4. Data Processing. It refers to ensuring that Customer Data will only be processed in accordance with the Agreement and the related company measures. We have established internal privacy policies, agreements and conduct regular privacy trainings for employees to ensure Customer Data is processed in accordance with the Agreement and legal obligations.

  • Privacy and confidentiality terms in place within employee contracts
  • Data privacy and security trainings for employees
  • Appropriate contractual provisions to the agreements with sub-contractors to maintain instructional control rights
  • Privacy checks for external service providers
  • Providing customers control over their data processing preferences
  • Security audits

5. Retention Period. We follow generally accepted standards to store and protect the Customer Data we collect, both during transmission and once received and stored, including utilization of encryption where appropriate. We retain Customer Data for as long as required to engage in the uses described in this Policy, unless a longer retention period is required by Applicable Law.

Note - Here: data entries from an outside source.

/-- O1 (tier 1). R144, R147: what each register-to-register integer instruction puts in flight to sd, and nothing else changes. R145, R146: the immediate instructions, SETH and PUTH. R148: the capability instructions. -/
def Obligations.IntegerAndCapabilityResults : Prop :=
  (∀ (s : State) (d a b : BitVec 6),
    let x := s.timed.sreg a
    let y := s.timed.sreg b
    let n := y.toNat % 64
    let gives := fun (i : Instr) (lat : Nat) (v : Word) => exec i s = .next (s.setTimed (s.timed.pendS lat d v))
    gives (.add d a b) 1 (x + y) ∧
    gives (.sub d a b) 1 (x - y) ∧
    gives (.and d a b) 1 (x &&& y) ∧
    gives (.or d a b) 1 (x ||| y) ∧
    gives (.xor d a b) 1 (x ^^^ y) ∧
    gives (.shl d a b) 1 (x <<< n) ∧
    gives (.shr d a b) 1 (x >>> n) ∧
    gives (.asr d a b) 1 (x.sshiftRight n) ∧
    gives (.cmpltI64 d a b) 1 (if x.toInt < y.toInt then 1 else 0) ∧
    gives (.cmpltN64 d a b) 1 (if x.toNat < y.toNat then 1 else 0) ∧
    gives (.cmpeq d a b) 1 (if x = y then 1 else 0) ∧
    gives (.minI64 d a b) 1 (if x.toInt ≤ y.toInt then x else y) ∧
    gives (.maxI64 d a b) 1 (if y.toInt ≤ x.toInt then x else y) ∧
    gives (.minN64 d a b) 1 (if x.toNat ≤ y.toNat then x else y) ∧
    gives (.maxN64 d a b) 1 (if y.toNat ≤ x.toNat then x else y) ∧
    gives (.mul d a b) 3 (x * y) ∧
    gives (.mulhI64 d a b) 3 (BitVec.ofInt 64 (x.toInt * y.toInt / 2 ^ 64)) ∧
    gives (.mulhN64 d a b) 3 (BitVec.ofNat 64 (x.toNat * y.toNat / 2 ^ 64)) ∧
    gives (.divI64 d a b) 12 (if y = 0 then BitVec.allOnes 64 else BitVec.ofInt 64 (x.toInt.tdiv y.toInt)) ∧
    gives (.divN64 d a b) 12 (if y = 0 then BitVec.allOnes 64 else BitVec.ofNat 64 (x.toNat / y.toNat)) ∧
    gives (.remI64 d a b) 12 (if y = 0 then x else BitVec.ofInt 64 (x.toInt.tmod y.toInt)) ∧
    gives (.remN64 d a b) 12 (if y = 0 then x else BitVec.ofNat 64 (x.toNat % y.toNat))) ∧
  (∀ (s : State) (d a : BitVec 6) (i : BitVec 12) (sh : BitVec 6) (q : BitVec 2) (w : BitVec 16),
    let x := s.timed.sreg a
    let im : Word := i.signExtend 64
    let gives := fun (j : Instr) (v : Word) => exec j s = .next (s.setTimed (s.timed.pendS 1 d v))
    gives (.addi d a i) (x + im) ∧
    gives (.andi d a i) (x &&& im) ∧
    gives (.ori d a i) (x ||| im) ∧
    gives (.xori d a i) (x ^^^ im) ∧
    gives (.shli d a sh) (x <<< sh.toNat) ∧
    gives (.shri d a sh) (x >>> sh.toNat) ∧
    gives (.asri d a sh) (x.sshiftRight sh.toNat) ∧
    gives (.cmplti d a i) (if x.toInt < im.toInt then 1 else 0) ∧
    gives (.seth d q w) (w.setWidth 64 <<< (16 * q.toNat)) ∧
    gives (.puth d q w) ((s.timed.sreg d &&& ~~~((0xFFFF : Word) <<< (16 * q.toNat))) ||| (w.setWidth 64 <<< (16 * q.toNat)))) ∧
  (∀ (s : State) (d a b g : BitVec 6) (i : BitVec 12),
    let x := s.timed.sreg a
    let y := s.timed.sreg b
    let gives := fun (j : Instr) (v : Word) => exec j s = .next (s.setTimed (s.timed.pendS 1 d v))
    let withOffset := fun (n : Nat) => BitVec.ofNat 64 (x.toNat / 2 ^ 58 * 2 ^ 58 + n % 2 ^ 58)
    gives (.capadd d a b) (withOffset (x.toNat + y.toNat)) ∧
    gives (.capaddi d a i) (withOffset (x.toNat + (i.signExtend 64 : Word).toNat)) ∧
    gives (.capmk d a g) (BitVec.ofNat 64 (g.toNat * 2 ^ 58 + x.toNat % 2 ^ 58)) ∧
    gives (.capseg d a) (BitVec.ofNat 64 (x.toNat / 2 ^ 58)) ∧
    gives (.capoff d a) (BitVec.ofNat 64 (x.toNat % 2 ^ 58)))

The criteria used to determine our retention periods include the following:

  • The length of time we have an ongoing relationship with customer and provide Services to customer (for example, for as long as customer have an account with us or keep using our Services);
  • Whether we have a legal obligation to keep the data (for example, certain laws require us to maintain records of your transactions for a certain period of time before we can delete them); or
  • Whether retention is advisable in light of our legal position (such as in regard to the enforcement of our agreements, the resolution of disputes, and applicable statutes of limitations, litigation, or regulatory investigation).

Appendix 3 - Wenco Third-Party Service Providers

Company Name

Country of Incorporation

Service Description

Categories of Data

Atlassian Cloud

United States of America

Atlassian Cloud services including JIRA, Confluence and Jira Service Management

 Employees, Contractors, Vendors, Customers user profiles including (name, email addresses)

Customer support cases.

Microsoft

United States of America

Azure Cloud Services, Office 365

Employees, Contractors, Vendors, Customers user profiles including (name, email addresses)

Wenco International Mining Systems Ltd.

Canada

Customer Data

Infrastructure & network traffic data sent over for troubleshooting and analysis for break/fix.